No caso de Salvador, a vista (para o mar), a localização da Av. Paralela (certa distância dos bairros mais populares e a proximidade da praia – não em frente) e a infraestrutura (patrocinada pelo Estado) atraem os investimentos do mercado imobiliário, criando na cidade, espaços “luminosos” do ponto de vista técnico-científico-informacional. [...] Na Avenida Paralela encontram-se vários empreendimentos imobiliários, o maior deles com 18 torres de apartamentos em uma área de 100mil m², que alia a ideia da natureza, que está presente até no nome em francês do empreendimento, com as inúmeras possibilidades de lazer que serão oferecidas, fazendo com que o morador desfrute de todas as atividades de um resort sem sair de casa (HENRIQUE, 2009, p. 151).

Salvador se torna, a exemplo da Los Angeles dos anos 1980 e 1990, mais uma das “cidades fortalezas” (DAVIS, 1993), que passam a ser “brutalmente divididas entre ‘células fortificadas’ da sociedade afluente e ‘lugares de terror’ onde a polícia guerreia contra o pobre criminalizado” (DAVIS, 1993, p. 206).

Com todos esses fenômenos em curso, que caracterizam o processo de reprodução do espaço urbano em Salvador, nota-se um recuo e a destruição do espaço público e uma tendência latente de separação e divisão dos habitantes na cidade, que, como aponta Carlos (1997), se dá devido às formas de apropriação determinadas pela existência da propriedade do solo urbano:

Cada um num endereço específico, apontando para uma segregação espacial bem nítida, passível de ser observada na paisagem como produto da articulação entre uma hierarquia social e uma hierarquia espacial, que caracteriza os usos no espaço urbano. Essa delimitação, bem marcada, separando a casa da rua, reduzindo o espaço público apagando a vida nos bairros onde cada um se reconhecia, por que este era o espaço da vida, torna a cidade mais fria, anônima, funcional e institucionalizada (CARLOS, 1997, p. 208).
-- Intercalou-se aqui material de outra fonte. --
/-- The draft-length window after a commit (R253). -/
def Draft.next (d : Draft) (it : Item) (a : Nat) (probing : Bool) : Draft × Bool :=
  if it.kind = .verify then
    let w := { d with window := d.window + 1, drafted := d.drafted + it.k, accepted := d.accepted + a }
    if w.window < 8 then (w, probing)
    else
      let good := decide (w.drafted ≤ 5 * w.accepted)
      let c := { w with window := 0, drafted := 0, accepted := 0 }
      if probing then
        (if good then ({ c with k := d.kReq }, false) else ({ c with k := 0, countdown := 64 }, false))
      else if good then (c, false)
      else ({ c with k := 0, countdown := 64 }, false)
  else if d.k = 0 ∧ 0 < d.countdown then
    let n := d.countdown - 1
    if n = 0 then ({ d with countdown := 0, k := 1, window := 0, drafted := 0, accepted := 0 }, true)
    else ({ d with countdown := n }, probing)
  else (d, probing)

/-! ### The ledger (07 R209) -/

/-- A parcel with n committed slots. -/
def Parcel.fill (x : Parcel) (n : Nat) : Parcel := { x with filled := n, state := if n = 256 then .full else .tail }

/-- Bring the sets of a map to `kv` committed positions from span `from` on: a set that stays empty is free (R209). -/
def State.settle (s : State) (p i : Nat) (draft : Bool) (start kv : Nat) : State :=
  match s.seqAt p i with
  | none => s
  | some e =>
    let map := if draft then e.log.draftMap else e.log.map
    let t := (List.range map.length).foldl (fun t j =>
      if j < start then t
      else
        let is := t.setOf p draft (map.getD j 0)
        if kv ≤ 256 * j then t.freeParcels p is
        else is.foldl (fun u k => u.modParcel p k (fun x => if x.state.resident then x.fill (min 256 (kv - 256 * j)) else x)) t) s
    let keep := max start (spansOf kv)
    t.modSeq p i (fun x => { x with log :=
      if draft then { x.log with draftMap := x.log.draftMap.take keep } else { x.log with map := x.log.map.take keep } })

/-- Every ledger index that a sheet names. -/
def State.namedParcels (s : State) (p : Nat) (its : List Item) : List Nat :=
  (its.flatMap (fun it => (s.itemBases p it).flatMap (fun b => s.setOf p b.2.2 b.1))).eraseDups

/-- last_use of every parcel the sheet named (R209). -/
def State.touch (s : State) (p : Nat) (is : List Nat) : State :=
  let n : W32 := BitVec.ofNat 32 (s.round p).step.toNat
  is.foldl (fun t i => t.modParcel p i (fun x => { x with lastUse := n })) s

/-- A parcel whose 256 slots one prefill chunk wrote may take the scales that the program computed for it (07 R195). -/
def State.chunkScales (s : State) (p : Nat) (is : List Nat) : State :=
  if is.isEmpty then s
  else is.foldl (fun t i => match Config.chunkScale s.free i with
    | some c => t.modParcel p i (fun x => { x with kScale := c.1, vScale := c.2 })
    | none => t) s.useFree

/-- The parcels of a sequence that a chunk of tokens from a position on fills whole. -/
def State.filledBy (s : State) (p i : Nat) (draft : Bool) (start n : Nat) : List Nat :=
  match s.seqAt p i with
  | none => []
  | some e =>
    let map := if draft then e.log.draftMap else e.log.map
    ((List.range map.length).filter (fun j => decide (start ≤ 256 * j) && decide (256 * (j + 1) ≤ start + n))).flatMap (fun j =>
      s.setOf p draft (map.getD j 0))

/-- The spans that a recompute item covered hold their tokens again, and the next chunk goes on behind it while a later one is returned
(07 R220, R222). -/
def State.settleRecompute (s : State) (p : Nat) (e : RoundEntry) (it : Item) (back : List Nat) : State :=
  let stop := it.position + it.tokens
  let maps := s.recomputeMaps p e
  let mine := maps.1.flatMap (s.setOf p false) ++ maps.2.flatMap (s.setOf p true)
  let t := back.foldl (fun t i =>
    let x := t.parcel p i
    if 256 * x.number < it.position ∨ stop ≤ 256 * x.number ∨ !mine.contains i then t
    else t.modParcel p i (fun y => { y.fill y.lost with lost := 0 })) s
  let own := decide (e.state ≠ .waiting)
  let t := t.modRound p (fun r => { r with recomputeAccount := r.recomputeAccount + it.tokens })
  let redo := if (t.returnedSpans p maps.1 maps.2).isEmpty then 0 else stop
  let t := match e.prefixEntry with
    | some k => if own then t else t.modPrefix p k (fun x => { x with redo := redo })
    | none => t
  t.modSeq p it.index (fun x =>
    { x with
      log := if own then { x.log with recomputed := x.log.recomputed + it.tokens, redo := redo } else x.log,
      flags := { x.flags with recompute := !(t.returnedSpans p x.log.map x.log.draftMap).isEmpty } })

/-! ### Prefix entries (07 R213, R214, R222; 08 R252) -/

/-- An entry that has become ready: its holders that waited go on behind its spans, their spilled parcels to be fetched first (R219). -/
def State.prefixReady (s : State) (p k : Nat) : State :=
  match s.prefixAt p k with
  | none => s
  | some x =>
    let t := s.setPrefix p k (some { x with ready := true })
    (t.seqs p).foldl (fun u q =>
      let e := q.2
      if e.prefixEntry = some k then
        let u := u.setSeq p q.1 (some
          { e with log := { e.log with builds := if e.log.builds = some k then none else e.log.builds,
                                       map := x.map ++ e.log.map.drop x.map.length,
                                       draftMap := x.draftMap ++ e.log.draftMap.drop x.draftMap.length } })
        if e.state = .waiting then u.wake p q.1 else u
      else u) t

/-- The sequence that still builds an entry goes on once what was returned of it is there again (R222). -/
def State.wakeBuilder (s : State) (p k : Nat) : State :=
  (s.seqs p).foldl (fun u q =>
    if q.2.log.builds = some k ∧ q.2.state = .waiting then u.wake p q.1 else u) s

/-- Entries whose parcels are all there become ready. -/
def State.finishPrefixes (s : State) (p : Nat) : State :=
  (s.round p).prefixes.foldl (fun t q =>
    match t.prefixAt p q.1 with
    | none => t
    | some x =>
      let whole := decide (x.map.length = x.spans) && x.map.all (fun b => decide ((t.parcel p b).filled = 256))
      if x.ready || !(t.returnedSpans p x.map x.draftMap).isEmpty then t
      else if whole then t.prefixReady p q.1
      else t.wakeBuilder p q.1) s

/-- A returned parcel's consequences (07 R220, R222): the holder recomputes, or the prefix entry builds again and its holders
wait. -/
def State.returned (s : State) (p i : Nat) : State :=
  let x := s.parcel p i
  if !x.state.resident && decide (x.state ≠ .spilled) then s
  else
    let t := (s.journalHappening p 1 i).returnParcel p i
    if x.isShared then
      (t.round p).prefixes.foldl (fun u q =>
        match u.prefixAt p q.1 with
        | none => u
        | some e =>
          if (u.prefixParcels p e).contains i then
            let u := u.setPrefix p q.1 (some { e with ready := false })
            (u.seqs p).foldl (fun v w =>
              if w.2.prefixEntry = some q.1 then v.setSeq p w.1 (some { w.2 with state := .waiting }) else v) u
          else u) t
    else t.modSeq p x.holder (fun e => { e with flags := { e.flags with recompute := true } })

/-! ### Charges (R234, R235) -/

/-- The bucket that an item's tokens are charged to: the one that reserved its charge, or a promoted one's; none for a cancelled
sequence (R234, R251). -/
def State.payer (s : State) (p : Nat) (e : RoundEntry) (it : Item) : Option Nat :=
  if e.flags.cancelled then none
  else match it.charge with
    | some (n, _) => some n
    | none => if it.promoted && it.main then s.budgetOf p e.tenant else none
Por fim, gostaria de me ater aos espaços públicos de lazer, como os parques e jardins públicos, bem como as praias. Serpa (2007) desenvolveu uma importante contribuição para a Geografia no que tange a essa temática. Para o autor, a distribuição e a frequentação dos parques e jardins públicos em Salvador “podem

revelar todas as nuances da organização socioespacial da metrópole” (SERPA, 2007, p. 90), com um padrão que tende ao claro agravamento das desigualdades entre os diferentes bairros da cidade, resultado das políticas públicas empreendidas na cidade. Para as praias o padrão permanece o mesmo. Elas ainda podem ser consideradas como um importante local de sociabilidade das classes populares, mas as praias da orla atlântica, por exemplo, sofrem a “requalificação e revalorização estética”, enquanto outras, localizadas na orla suburbana, ainda segundo Serpa (2007), são destinadas, quase que exclusivamente, ao público do bairro e das localidades próximas, e que por isso ainda permaneçam abandonadas pelos poderes públicos.